Using an HTTP proxy in Scrapy routes outbound requests through a different network path, which is useful for controlled egress, IP-based access rules, and provider-managed proxy pools.

Current Scrapy applies proxy routing through its built-in HttpProxyMiddleware. In current releases, the common pattern is to set meta["proxy"] on each Request that should use the proxy, and new spider examples should use start() instead of older start_requests() snippets.

A proxy can slow requests, fail independently of the target site, or expose traffic to another operator. Use only approved proxies, keep credentials out of source control, and verify the routed request against a simple HTTP echo endpoint before using the same setting in a larger crawl.

Steps to use an HTTP proxy in Scrapy:

  1. Open the Scrapy project directory that contains scrapy.cfg.
    $ cd /srv/proxydemo
  2. Confirm the project has not disabled proxy support.
    $ scrapy settings --get HTTPPROXY_ENABLED
    True

    Current Scrapy projects leave this enabled by default, so you only need to restore HTTPPROXY_ENABLED = True when an older project or custom settings turned it off. If the project replaces DOWNLOADER_MIDDLEWARES, make sure scrapy.downloadermiddlewares.httpproxy.HttpProxyMiddleware is still enabled there as well.

  3. Add the proxy URL to the request metadata in the spider.
    import scrapy
     
     
    class HeadersSpider(scrapy.Spider):
        name = "headers"
     
        async def start(self):
            yield scrapy.Request(
                "http://origin.example.net/headers",
                meta={"proxy": "http://proxy-user:proxy-pass@proxy.example.net:8888"},
            )
     
        def parse(self, response):
            via_header = [value.decode() for value in response.headers.getlist("Via")]
            self.logger.info("Via header: %s", via_header)
            yield {
                "status": response.status,
                "url": response.url,
            }

    Scrapy reads proxy credentials from the proxy URL itself, so authenticated proxies use the same meta["proxy"] field instead of a separate request option.

    URL-encode reserved characters in the proxy username or password before placing them in the proxy URL, or the middleware can parse the credentials incorrectly.

  4. Run the spider and confirm the response came back through the proxy.
    $ scrapy crawl headers -L INFO
    ##### snipped #####
    [headers] INFO: Via header: ['1.1 proxy.example.net']
    [scrapy.core.engine] INFO: Spider closed (finished)

    The sample Via header proves the request passed through the proxy before Scrapy received the response.

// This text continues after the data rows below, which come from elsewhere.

-- ==== Sys2Proof/Machine/Mbq.lean ====
section
/-!
DEFINITION. The micro-batch queue manager (spec 12, spec 11 R214): queue entries and their payload (R219, R220), credits and the
stash budget (R214, R218), active slots and their records (R221), binding (R224 to R229), stash records (R227, R228), the HUBOPs of
Table 12-9, and drops (R223, R234).
-/
namespace Sys2Proof.Machine

/-! ## Names -/

def slFree : Nat := 0
def slFwdWait : Nat := 1
def slFwdRun : Nat := 2
def slStashed : Nat := 3
def slBwdWait : Nat := 4
def slBwdRun : Nat := 5
def slDone : Nat := 6
def slDropped : Nat := 7

def dcVersionGone : Nat := 1
def dcVersionMismatch : Nat := 2
def dcNoStash : Nat := 3
def dcExhausted : Nat := 4
def dcOversize : Nat := 5
def dcStepStale : Nat := 6
def dcProgram : Nat := 7
def dcDieLost : Nat := 8
def dcPoisoned : Nat := 9
def dcUpstream : Nat := 10
def dcRoleRemoved : Nat := 11
def dcRefused : Nat := 12

/-- The status and detail that a drop cause gives a HUBOP (Table 12-8). -/
def dropStatus (c : Nat) : Half × Half :=
  if c = dcVersionGone ∨ c = dcVersionMismatch then (stVersionGone, 0)
  else if c = dcOversize then (stBadDescriptor, dtArgument)
  else if c = dcProgram ∨ c = dcUpstream ∨ c = dcRoleRemoved then (stCancelled, 0)
  else if c = dcDieLost then (stDieLost, 0)
  else if c = dcPoisoned then (stPoisoned, part 0 12)
  else (stNotPermitted, dtState)

def State.mq (s : State) (r : Fin 4) : RoleQueue := vget s.mbq.roles r
def State.modMq (s : State) (r : Fin 4) (f : RoleQueue → RoleQueue) : State :=
  s.modMbq fun m => { m with roles := vmod m.roles r f }
def State.slot (s : State) (i : Fin 16) : Slot := vget s.mbq.slots i
def State.modSlot (s : State) (i : Fin 16) (f : Slot → Slot) : State :=
  s.modMbq fun m => { m with slots := vmod m.slots i f }

def RoleQueue.queue (q : RoleQueue) (d : Dir) : List QEntry :=
  match d with
  | .fwd => q.fq
  | .bwd => q.bq

def RoleQueue.setQueue (q : RoleQueue) (d : Dir) (l : List QEntry) : RoleQueue :=
  match d with
  | .fwd => { q with fq := l }
  | .bwd => { q with bq := l }

def RoleQueue.depth (q : RoleQueue) (d : Dir) : Nat :=
  match d with
  | .fwd => fget rcfgFqDepth q.cfgNow
  | .bwd => fget rcfgBqDepth q.cfgNow

/-- The payload register in effect for a queue (Table 12-4). -/
def RoleQueue.pay (q : RoleQueue) (d : Dir) : Quad :=
  match d with
  | .fwd => q.fpayNow
  | .bwd => q.bpayNow

/-- The link on which a queue's entries arrive: forward entries from upstream, backward entries from downstream. -/
def inLink : Dir → Dir
  | .fwd => .bwd
  | .bwd => .fwd

def RoleQueue.step (q : RoleQueue) : Word := BitVec.ofNat 32 (fget stepStep q.stepStat)
def RoleQueue.sync (q : RoleQueue) : Bool := !fon rcfgVmode q.cfgNow
def RoleQueue.mbPerStep (q : RoleQueue) : Nat := fget rcfgMbPerStep q.cfgNow

def Slot.running (x : Slot) : Bool := x.state == slFwdRun || x.state == slBwdRun
def Slot.waiting (x : Slot) : Bool := x.state == slFwdWait || x.state == slBwdWait

/-- The queue whose entry a slot holds. -/
def Slot.dir (x : Slot) : Dir := if x.state == slFwdWait || x.state == slFwdRun then .fwd else .bwd

/-- Whether a slot holds the micro-batch of a key. -/
def Slot.isFor (x : Slot) (r : Fin 4) (step mb : Word) (eval : Bool) : Bool :=
  x.state != slFree && x.role == r && x.step == step && x.mb == mb && x.eval == eval

def StashRec.isFor (x : StashRec) (r : Fin 4) (step mb : Word) : Bool := x.role == r && x.step == step && x.mb == mb

/-! ## Credits and the stash budget (R214, R218) -/

/-- Whether R214 lets a forward credit be granted now. -/
def State.budgetOk (s : State) (r : Fin 4) : Bool :=
  let q := s.mq r
  let used := fget stashUseUsed q.stashUse
  let est := max (fget stashMbPerMbMax q.stashMb) (fget stashCfgPerMbInit q.stashCfg)
  fget stashCfgBudget q.stashCfg == 0 || used == 0 || used + est ≤ fget stashCfgBudget q.stashCfg

/-- Grant the freed forward entries whose credit was withheld, if R214 lets it. -/
def State.regrant (s : State) (r : Fin 4) : State :=
  let n := (s.mq r).fOwed
  if n = 0 || !s.budgetOk r then s else (s.modMq r fun q => { q with fOwed := 0 }).grant r .bwd n

/-- Entries of a queue have been freed: their credits go to the sender (R218); a training forward's only under R214. -/
def State.grantFreed (s : State) (r : Fin 4) (d : Dir) (n : Nat) (eval : Bool) : State :=
  match d with
  | .bwd => s.grant r .fwd n
  | .fwd =>
    if eval || !(s.link r .bwd).exists_ then s.grant r .bwd n
    else (s.modMq r fun q => { q with fOwed := q.fOwed + n }).regrant r

/-- The entry indices in use: by entries of the queue and by the slots bound to them. -/
def State.usedIdx (s : State) (r : Fin 4) (d : Dir) : List Nat :=
  ((s.mq r).queue d).map (·.idx) ++
  (s.mbq.slots.toList.filter fun x => x.state != slFree && x.role == r && x.dir == d).filterMap (·.entry)

def State.freeIdx (s : State) (r : Fin 4) (d : Dir) : List Nat :=
  let used := s.usedIdx r d
  (List.range ((s.mq r).depth d)).filter fun i => !used.contains i

/-- Restart the grants of a queue: every free entry, less any withholding (R218). -/
def State.grantAll (s : State) (r : Fin 4) (d : Dir) : State :=
  let s := match d with
    | .fwd => s.modMq r fun q => { q with fOwed := 0 }
    | .bwd => s
  s.grantFreed r d (s.freeIdx r d).length false

/-- Grant the credit of one freed entry, unless its index lies beyond the depth now in effect. -/
def State.entryFreed (s : State) (r : Fin 4) (d : Dir) (i : Nat) (eval : Bool) : State :=
  if i < (s.mq r).depth d then s.grantFreed r d 1 eval else s

/-- Bring USED and PEAK up to date with the role's records (Table 11-8), then decide on withheld credits. -/
def State.restash (s : State) (r : Fin 4) : State :=
  let used := ((s.mbq.records.filter fun x => x.role == r).map fun x => x.extents.length).sum
  (s.modMq r fun q =>
    { q with stashUse := fput stashUsePeak (max (fget stashUsePeak q.stashUse) used) (fput stashUseUsed used q.stashUse) }).regrant r

/-! ## Slot records (R221, Table 12-5) and the drop log (Table 12-13) -/

/-- Where slot records begin in hub SRAM. -/
def State.slotBase (s : State) : Nat := fget mbqBaseSlot s.mbq.base * 4096

def Slot.flags (x : Slot) : Nat := b2n x.eval + 2 * b2n x.isLocal + 4 * b2n x.generated

def Slot.record (x : Slot) : List Byte :=
  natLe 4 x.mb.toNat ++ natLe 4 x.step.toNat ++ natLe 4 x.wver.toNat ++ natLe 1 x.state ++ natLe 1 x.role.1 ++
  natLe 1 x.flags ++ natLe 1 x.cause ++ natLe 2 (x.entry.getD 0xFFFF) ++ natLe 2 (x.stash.getD 0xFFFF) ++
  natLe 4 x.len ++ natLe 8 x.payHub ++ natLe 8 x.paySpill ++ List.replicate 24 0

def State.putSlot (s : State) (i : Fin 16) : State := s.putHub (s.slotBase + 64 * i.1) (s.slot i).record

/-- Change a slot and write its record. -/
def State.setSlot (s : State) (i : Fin 16) (f : Slot → Slot) : State := (s.modSlot i f).putSlot i

def lgDrop : Nat := 8

/-- One drop in the drop log. -/
def State.dropLog (s : State) (r : Fin 4) (step mb wver : Word) (eval : Bool) (cause : Nat) : State :=
  let n := fget mbqBaseDropTotal s.mbq.base
  let e := natLe 4 mb.toNat ++ natLe 4 step.toNat ++ natLe 4 wver.toNat ++ natLe 1 r.1 ++ natLe 1 cause ++
    natLe 1 (b2n eval) ++ [0]
  let s := s.putHub (s.slotBase + 1024 + 16 * (n % 256)) e
  (s.modMbq fun m => { m with base := fwrap mbqBaseDropTotal 1 m.base }).log .hub lgDrop [r.1, step.toNat, mb.toNat, cause]

/-! ## Step counts (R225) -/

/-- The 128 B record of a step snapshot (spec 20 Table 20-3). -/
def State.snapRecord (s : State) (r : Fin 4) (d : Fin 4) : List Byte :=
  let x := (s.die d).regs
  natLe 4 (s.mq r).step.toNat ++ natLe 1 r.1 ++ natLe 1 d.1 ++ natLe 2 0 ++ natLe 8 s.aon ++ natLe 8 x.active.toNat ++
    (x.idle.toList.map fun v => natLe 8 v.toNat).flatten ++ natLe 24 0
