-- ==== Sys2Proof/Machine/Fill.lean ====
section
/-!
DEFINITION. The filling side of a promotion (spec 14): the phases of Table 14-11 (R270), fills with their sources (R271), verification (R273),
the rejoin with the absences of R274, and the fall-back to the buddy's copy (R276).
-/
namespace Sys2Proof.Machine

def kindBuddy : Nat := 1
def kindReplica : Nat := 2

def State.modPromo (s : State) (f : Promotion → Promotion) : State :=
  s.modFr fun x => { x with promotion := x.promotion.map f }

/-! ## Sources (Table 15-14) -/

/-- The sources of a list of 64 bytes: none for a reserved value. -/
def parseSources (b : List Byte) : Option (List Source) :=
  let one := fun (i : Nat) => slice b (8 * i) 8
  let ok := (List.range 8).all fun i => byteAt (one i) 5 ≤ 2 && allZero (slice (one i) 6 2)
  if !ok then none
  else some ((List.range 8).filterMap fun i =>
    if byteAt (one i) 5 = 0 then none
    else (port? (byteAt (one i) 4)).map fun p => ⟨bytesWord (one i) 0, p, byteAt (one i) 5⟩)

/-- Whether a source in use names a port that does not exist. -/
def sourcesOdd (b : List Byte) : Bool :=
  (List.range 8).any fun i => byteAt b (8 * i + 5) != 0 && decide (24 ≤ byteAt b (8 * i + 4))

def Promotion.source (p : Promotion) : Option Source := p.sources[p.current]?

/-- Whether the source in use is reached over a port. -/
def Promotion.onPort (p : Promotion) (q : Fin 24) : Bool := match p.source with
  | some x => x.port == q
  | none => false

def Promotion.sourcePos (p : Promotion) : Word := match p.source with
  | some x => x.pos
  | none => 0

/-- Whether a source's port carries and reaches it. -/
def State.sourceUp (s : State) (x : Source) : Bool := s.carries x.port && s.seen x.port == x.pos

/-- The first source from an index on that carries and satisfies a predicate. -/
def State.sourceFrom (s : State) (p : Promotion) (n : Nat) (ok : Nat → Source → Bool) : Option Nat :=
  (List.range p.sources.length).find? fun i => decide (n ≤ i) && match p.sources[i]? with
    | some x => s.sourceUp x && ok i x
    | none => false

/-! ## Progress and ends -/

/-- The RESULT bytes of a progress record (R270, R290). -/
def Promotion.result (p : Promotion) : List Byte :=
  natLe 1 p.phase ++ natLe 4 p.sourcePos.toNat ++ natLe 7 (p.bytes / 65536)

/-- The status of a progress record: QUEUED while the source in use has sent nothing since it was asked (R275; log entry 41). -/
def Promotion.status (p : Promotion) : Half := if p.wait != .idle && !p.heard then stQueued else stAccepted

def State.promoProgress (s : State) : State :=
  match s.fr.promotion with
  | none => s
  | some p => s.progress p.handle stAccepted p.failure p.result

def State.setPhase (s : State) (n : Nat) : State := (s.modPromo fun p => { p with phase := n }).promoProgress

def lgPromotion : Nat := 13

/-- The promotion ends without the rejoin: the identity is what it was. -/
def State.promoEnd (s : State) (st detail : Half) (result : List Byte := []) : State :=
  match s.fr.promotion with
  | none => s
  | some p =>
    let s := s.log .promotion lgPromotion [p.phase, st.toNat, detail.toNat]
    let s := (s.modJob fun j => { j with identity := p.former }).modFr fun x => { x with promotion := none }
    s.final p.handle st detail { result := result }

/-- No source is left for anything (R276): SOURCE_LOST with the version restored, 0xFFFF_FFFF for none. -/
def State.promoLost (s : State) : State :=
  match s.fr.promotion with
  | none => s
  | some p => s.promoEnd stSourceLost (BitVec.ofNat 16 p.current) (List.replicate 8 0 ++ natLe 4 0xFFFFFFFF)

/-! ## Requests -/

/-- Ask a source, and wait for it. -/
def State.ask (s : State) (i : Nat) (w : FillWait) (kind : Nat) (b : List Byte) : State :=
  let s := s.modPromo fun p => { p with current := i, wait := w, heard := false, since := s.aon }
  match s.fr.promotion.bind (·.source) with
  | some x => s.sendFill x.port kind .fill b
  | none => s

def fillReqBytes (cls role kind : Nat) (id version : Word) (off n : Nat) : List Byte :=
  natLe 1 cls ++ natLe 1 role ++ natLe 1 kind ++ [0] ++ natLe 4 id.toNat ++ natLe 4 version.toNat ++ natLe 8 off ++ natLe 8 n ++
  [0, 0, 0, 0]

/-- More bytes than any record or table has. -/
def fillAll : Nat := 2 ^ 40

/-- The version that a fill wants: that of the command, or the one located; the newest for a copy. -/
def Promotion.want (p : Promotion) : Word :=
  if p.version ≠ noPos then p.version
  else if p.fromCopy then noPos
  else ((p.located.head?).map (·.committed)).getD noPos

/-- Ask for DIGEST_DATA from the first REPLICA from an index on that carries. Without one, the buddy's newest complete copy takes its
place (R270, R276). -/
def State.askDigests (s : State) (p : Promotion) (n : Nat) : State :=
  match s.sourceFrom p n fun _ x => x.kind == kindReplica with
  | some i =>
    let s := s.modPromo fun p => { p with inbuf := [], located := [] }
    s.ask i .digests kDigestReq (natLe 4 s.job.identity.toNat ++ natLe 1 15 ++ List.replicate 27 0)
  | none =>
    if p.sources.any fun x => x.kind == kindBuddy && s.sourceUp x then
      s.modPromo fun p => { p with fromCopy := true, located := [], wait := .idle, current := 0 }
    else s.promoLost

/-- The order in which sources are asked for the identity record: buddies, then replicas; a copy's record only of a buddy. -/
def Promotion.recordOrder (p : Promotion) : List Nat :=
  let of := fun (k : Nat) => (List.range p.sources.length).filter fun i => match p.sources[i]? with
    | some x => x.kind == k
    | none => false
  of kindBuddy ++ (if p.fromCopy then [] else of kindReplica)

/-- Go over to the buddy's newest complete copy: everything is filled from it (R276). -/
def State.toCopy (s : State) (p : Promotion) : State :=
  if p.fromCopy then s.promoLost
  else if p.sources.any fun x => x.kind == kindBuddy && s.sourceUp x then
    s.modPromo fun p => { p with
      fromCopy := true, verified := false, located := [], record := [], todo := [], filled := [], offset := 0, phase := 2, wait := .idle }
  else s.promoLost

/-- Ask for the identity record of the first source of the order after one; none left is R276. -/
def State.askRecord (s : State) (p : Promotion) (after : Option Nat) : State :=
  let l := p.recordOrder
  let rest := match after with
    | none => l
    | some i => (l.dropWhile fun x => x != i).drop 1
  match rest.find? fun i => ((p.sources[i]?).map s.sourceUp).getD false with
  | some i =>
    let role := ((p.located.head?).map (·.role)).getD 0
    let s := s.modPromo fun p => { p with record := [], inbuf := [] }
    s.ask i .record kFillReq (fillReqBytes fillRecord role 0 0 p.want 0 fillAll)
  | none => s.toCopy p

/-- The role slot by which a source knows a range: the lost device's own for its buddy's copy, the slot of the stage for a replica. -/
def Promotion.roleAt (p : Promotion) (x : Source) (f : FillRange) : Nat :=
  if x.kind = kindBuddy then f.role.1
  else ((p.located.find? fun l => l.stage == f.stage).map (·.role)).getD f.role.1

/-- Ask for the rest of the first range from its next source (R271). -/
def State.askRange (s : State) (p : Promotion) : State :=
  match p.todo with
  | [] => s.modPromo fun p => { p with wait := .idle }
  | f :: _ =>
    let ok := fun (i : Nat) (x : Source) => !f.tried.contains i &&
      (if f.cls = fillBuffer then !p.fromCopy || x.kind == kindBuddy else x.kind == kindReplica)
    match s.sourceFrom p 0 ok with
    | some i => match p.sources[i]? with
      | some x => s.ask i .range kFillReq
          (fillReqBytes f.cls (p.roleAt x f) f.kind f.id f.version p.offset (f.bytes - p.offset))
      | none => s
    | none => if p.verified then s else if p.phase = 5 then s.promoEnd stPoisoned 0 else s.toCopy p

/-- Ask the buddy for the digest table of the next role of a copy's record that is not located. -/
def State.askTable (s : State) (p : Promotion) (x : IdRecord) (after : Option Nat) : State :=
  let roles := (List.range 4).filter fun r => match x.roles[r]? with
    | some y => fon roleValid y.role && !p.located.any fun l => l.role == r
    | none => false
  match roles.head? with
  | none => s.modPromo fun p => { p with wait := .idle }
  | some r =>
    match s.sourceFrom p ((after.map (· + 1)).getD 0) fun _ y => y.kind == kindBuddy with
    | some i => (s.modPromo fun p => { p with inbuf := [] }).ask i .tables kFillReq (fillReqBytes fillTable r 0 0 p.want 0 fillAll)
    | none => s.promoLost

/-- A source has failed: the next one is asked, from the offset reached (R271, R275). -/
def State.sourceFailed (s : State) : State :=
  let s := (s.modPromo fun p => { p with failure := stSourceLost }).promoProgress
  match s.fr.promotion with
  | none => s
  | some p =>
    match p.wait with
    | .idle => s
    | .digests => s.askDigests p (p.current + 1)
    | .record => s.askRecord p (some p.current)
    | .tables => match parseIdRecord p.record with
      | some x => s.askTable p x (some p.current)
      | none => s.promoLost
    | .range =>
      let s := s.modPromo fun p => { p with todo := match p.todo with
        | f :: l => { f with tried := f.tried ++ [p.current] } :: l
        | [] => [] }
      match s.fr.promotion with
      | some p => s.askRange p
      | none => s

/-- The source in use has a port that no longer carries. -/
def State.fillPortLost (s : State) (p : Fin 24) : State :=
  match s.fr.promotion with
  | none => s
  | some x => if x.wait != .idle && x.onPort p then s.sourceFailed else s

/-- FILL_LIMIT_EXPIRY. -/
def doFillLimitExpiry (s : State) : State :=
  match s.fr.promotion with
  | none => s
  | some p =>
    if p.wait == .idle || decide (s.aon < p.since + frTicks s.fr.cfg frCfgFillLimit (2 ^ 14)) then s else s.sourceFailed

/-! ## Replies -/

/-- A reply from the source in use, in what the promotion waits for. -/
def State.fillFrom (s : State) (p : Fin 24) (w : FillWait) : Option Promotion :=
  s.fr.promotion.filter fun x => x.wait == w && x.onPort p

/-- FILL_FAIL: from the buddy it answers a drain, from a source a request. -/
def doFillFail (p : Fin 24) (s : State) : State :=
  match s.takeMsg p kFillFail with
  | none => s
  | some (m, s) =>
    let b := m.payload
    if b.length ≠ 32 ∨ !allZero (b.drop 12) then s.fillBad p
    else
      let mine : Bool := match s.fr.promotion with
        | some x => x.wait != .idle && x.onPort p
        | none => false
      if mine then s.sourceFailed
      else if fget buddyPort s.fr.buddy = p.1 ∧ bytesHalf b 0 = stPoisoned then match fin? 4 (byteAt b 3) with
        | some r => s.drainMismatch r (bytesWord b 8)
        | none => s
      else s.log .drain lgDrain [p.1, leAt b 0 2]

/-- The sections of a whole DIGEST_DATA payload. -/
def parseSections : Nat → List Byte → Option (List Located)
  | 0, b => if b.isEmpty then some [] else none
  | n + 1, b =>
    let k := leAt b 16 2
    if b.length < 32 + 24 * k ∨ !allZero (slice b 18 14) ∨ 4 ≤ byteAt b 0 then none
    else (parseSections n (b.drop (32 + 24 * k))).map fun l =>
      ⟨byteAt b 0, byteAt b 1, bytesHalf b 2, bytesWord b 4, bytesWord b 8, bytesWord b 12, parseTable k (b.drop 32)⟩ :: l

def parseDigestData (b : List Byte) : Option (List Located) :=
  if b.length < 16 ∨ 4 < byteAt b 0 ∨ !allZero (slice b 1 15) then none else parseSections (byteAt b 0) (b.drop 16)

/-- Segments put together: none where one is missing. -/
def joined (buf : List Byte) (m : Msg) : Option (List Byte) :=
  if m.hdr.offset = buf.length then some (buf ++ m.payload) else none

/-- DIGEST_DATA (R270 phase 2). When FILL names another version than the replica has committed, the copy's digests are used. -/
def doDigestData (p : Fin 24) (s : State) : State :=
  match s.takeMsg p kDigestData with
  | none => s
  | some (m, s) => match s.fillFrom p .digests with
    | none => s
    | some x => match joined x.inbuf m with
      | none => s.sourceFailed
      | some all =>
        let s := s.modPromo fun x => { x with inbuf := all, heard := true, since := s.aon }
        if !m.hdr.flags.getLsbD hfLast then s
        else match parseDigestData all with
        | none => (s.fillBad p).sourceFailed
        | some l =>
          let other := x.version != noPos && l.any fun y => y.committed != x.version
          if l.isEmpty then s.sourceFailed
          else s.modPromo fun x => { x with
            located := if other then [] else l, fromCopy := other, wait := .idle, inbuf := [] }

/-- The record as the position's: a replica's identity and ranks are replaced, and groups that the position is no member of are left out
(R270). -/
def IdRecord.forPosition (x : IdRecord) (pos : Word) (replica : Bool) : IdRecord :=
  if !replica then x
  else { x with
    position := pos
    groups := x.groups.filterMap fun g => (g.2.members.findIdx? fun m => m.pos == pos).map fun i => (g.1, { g.2 with rank := i }) }

/-- A range of a fill is complete: the next is asked for. -/
def State.rangeDone (s : State) : State :=
  let s := s.modPromo fun p => match p.todo with
    | f :: l => { p with todo := l, filled := p.filled ++ [{ f with tried := f.tried ++ [p.current] }], offset := 0 }
    | [] => p
  match s.fr.promotion with
  | some p => s.askRange p
  | none => s

/-- Write a segment of a step's result and record: the result area, then the record on the job's dies. -/
def State.fillResultBytes (s : State) (id : Word) (x : IdRecord) (off : Nat) (bs : List Byte) : State × Option (Half × Half) :=
  match x.jobs.find? fun j => (parseJob j.raw).job == id with
  | none => (s, none)
  | some j =>
    let t : TlyJob := ⟨j.unit, j.raw, parseJob j.raw, j.table, none, none, none, []⟩
    let n := t.dstBytes
    let a := bs.take (n - off)
    let r := bs.drop (n - off)
    let (s, w) := if a.isEmpty then (s, none) else s.writeDev .hub (t.desc.dst + off) (a.map some)
    (allFin 4).foldl (fun (y : State × Option (Half × Half)) d =>
      if r.isEmpty || !t.desc.dies.getLsbD d.1 then y
      else
        let (s, e) := y.1.writeTwin d (t.desc.record + (off - n)) r
        (s, y.2.or e)) (s, w)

  5. Open scrapy shell and re-test the same URL through the proxy before applying the pattern to more requests.
    $ scrapy shell 'http://origin.example.net/headers' --nolog
    >>> fetch(response.url, meta={"proxy": "http://proxy.example.net:8888"})
    >>> response.status
    200
    >>> response.headers.getlist("Via")
    [b'1.1 proxy.example.net']

    If your proxy does not add a Via header, confirm routing in the proxy access log or by checking the outbound IP or headers that the target test endpoint reports.

Notes

  • Set meta["proxy"] on every Request that should use the proxy, including follow-up requests created in callbacks.
  • Set meta["proxy"] = None on one request when the process inherited http_proxy or https_proxy from the environment but that specific request must go direct.
  • Current Scrapy uses latin-1 for proxy credentials unless HTTPPROXY_AUTH_ENCODING is changed, so switch that setting to utf-8 when the proxy username or password contains characters outside latin-1.
  • Older projects that must stay compatible with pre-2.13 Scrapy may still use start_requests(), but current Scrapy examples should use start() for new spider entrypoints.